335. Cette difficulté n’est rien encore.

Puisque toutes les idées dépendent des concepts ou formes innées de l’entendement et de la puissance plastique exercée par lui sur les perceptions de la sensibilité, il s’ensuit que la vérité est pour nous tout humaine et n’a rien d’absolu. Kant en est demeuré d’accord ; et, nonobstant les subtilités de M. Cousin, qui n’ont converti personne, M. Jouffroy a eu la bonne foi de convenir que cela était vrai.

En effet, d’après ce système, bien que nos idées soient soumises à certaines lois subjectives de subordination, de génération et de dépendance, rien ne nous assure qu’elles soient la traduction fidèle des réalités extérieures : de sorte que nous ne pouvons affirmer que le monde soit tel que nous croyons le voir, et les objets conformes à nos représentations.
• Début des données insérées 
-- ==== Sys2Proof/Tests/Slice0.lean ====
section
/-! SUPPORT. Tests. Expected values are those of spec/95_test_vectors.md (the section is named beside each group), words are
written out from the tables of spec/30_encoding.md; then one witness for the hypotheses of each statement. -/

namespace Sys2Proof.Tests

open Sys2Proof.Machine Sys2Proof.Says

/-! ## Helpers -/

/-- The state after reset with some registers set. -/
def start (regs : List (Reg × Word)) : State := regs.foldl (fun s p => s.writeReg p.1 p.2) State.reset

/-- One step that fetches the word. -/
def oneStep (s : State) (w : Nat) : StepResult := step (s.withFetchWord 32 w)

/-- A view of the next state. -/
def view {α : Type} (f : State → α) : StepResult → Option α
  | .next t => some (f t)
  | .fault _ => none
  | .refused _ => none

/-- The model's fault. -/
def faultOf : StepResult → Option Fault
  | .next _ => none
  | .fault f => some f
  | .refused _ => none

/-- There is a next state. -/
def goesOn (o : StepResult) : Bool := (view (fun _ => ()) o).isSome

theorem exists_next {o : StepResult} (h : goesOn o = true) : ∃ t, o = .next t := by
  cases o with
  | next t => exact ⟨t, rfl⟩
  | fault f => cases h
  | refused r => cases h

/-- Bytes at rising addresses, the first at `a`. -/
def withBytes (a : Nat) : List Byte → State → State
  | [], s => s
  | b :: bs, s => withBytes (a + 1) bs { s with mem := Memory.put s.mem a b }

/-- The state of the load vectors: 16 bytes from 0x2000 (section 5). -/
def loadStart (x6 : Word) : State :=
  withBytes 0x2000
    [0x80, 0x7F, 0xFF, 0x01, 0xEF, 0xCD, 0xAB, 0x89, 0x11, 0x22, 0x33, 0x44, 0x55, 0x66, 0x77, 0x88] (start [(6, x6)])

/-- The state of the store vectors (section 6). -/
def storeStart : State := start [(5, 0x1122334455667788), (6, 0x2000)]

/-- The bytes of the eight addresses from `a`. -/
def eightBytes (a : Word) (t : State) : List Byte := (List.range 8).map fun i => t.byteAt (a + BitVec.ofNat 64 i)

/-- A register, the pc, the total and a category counter. -/
def sees (r : Reg) (c : Counters → Word) (t : State) : Word × Word × Word × Word := (t.readReg r, t.pc, t.cnt.total, c t.cnt)

/-- What a raised exception leaves: run state, code pair, pc, a register, total, sum of the categories. -/
def seesFault (r : Reg) (t : State) : RunState × Option (Nat × Nat) × Word × Word × Word × Word :=
  (t.run, t.fault.map fun u => (u.kind.code, u.value), t.pc, t.readReg r, t.cnt.total, t.cnt.categories)

/-- The platform maps eight bytes from 0x1000 and a stack region at the top of the address space. -/
def narrowPlatform : Platform :=
  { sentinel := 0, stackBase := 0xFFFFFFFFFFFFFFF0, stackSize := 16, regions := [⟨0x1000, 8⟩] }

/-- A state on that platform. -/
def narrow (regs : List (Reg × Word)) : State := { start regs with plat := narrowPlatform }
Il a donc fallu accepter cette terrible conséquence : mais, comme fiche de consolation, on a dit qu’il était tout à la fois de la nature de l’intelligence et de chercher sans cesse la démonstration de sa légitimité, et de ne pouvoir jamais l’obtenir.

Une tendance sans objet, l’idée du vrai en soi à côté de l’impossibilité d’une certitude absolue ! Il y avait là quelque chose de contradictoire, qui aurait dû arrêter sur la pente du scepticisme un esprit aussi pénétrant que Jouffroy. C’était l’inconséquence de Hume reparaissant sous une autre forme. Aussi la rigueur de raisonnement du scepticisme transcendental n’arrêta point l’essor des esprits : les philosophes les plus éminents se mirent avec une ardeur incroyable à chercher la solution de ce problème, l’accord de la perception avec la réalité, du subjectif avec l’objectif, du noumène avec le phénomène : les uns absorbant l’objet dans le sujet, et idéalisant le monde, qui de la sorte était le rêve de l’esprit ; les autres, extériorant, matérialisant, panthéisant le moi, ou plutôt identifiant le moi et le non-moi, le subjectif et l’objectif, dans une unité supérieure, un absolu inconditionné, duquel ils dérivèrent l’un et l’autre, et faisant du monde, de l’homme, de la pensée, de Dieu même (le moi cosmique), une sorte d’évolution de cet absolu.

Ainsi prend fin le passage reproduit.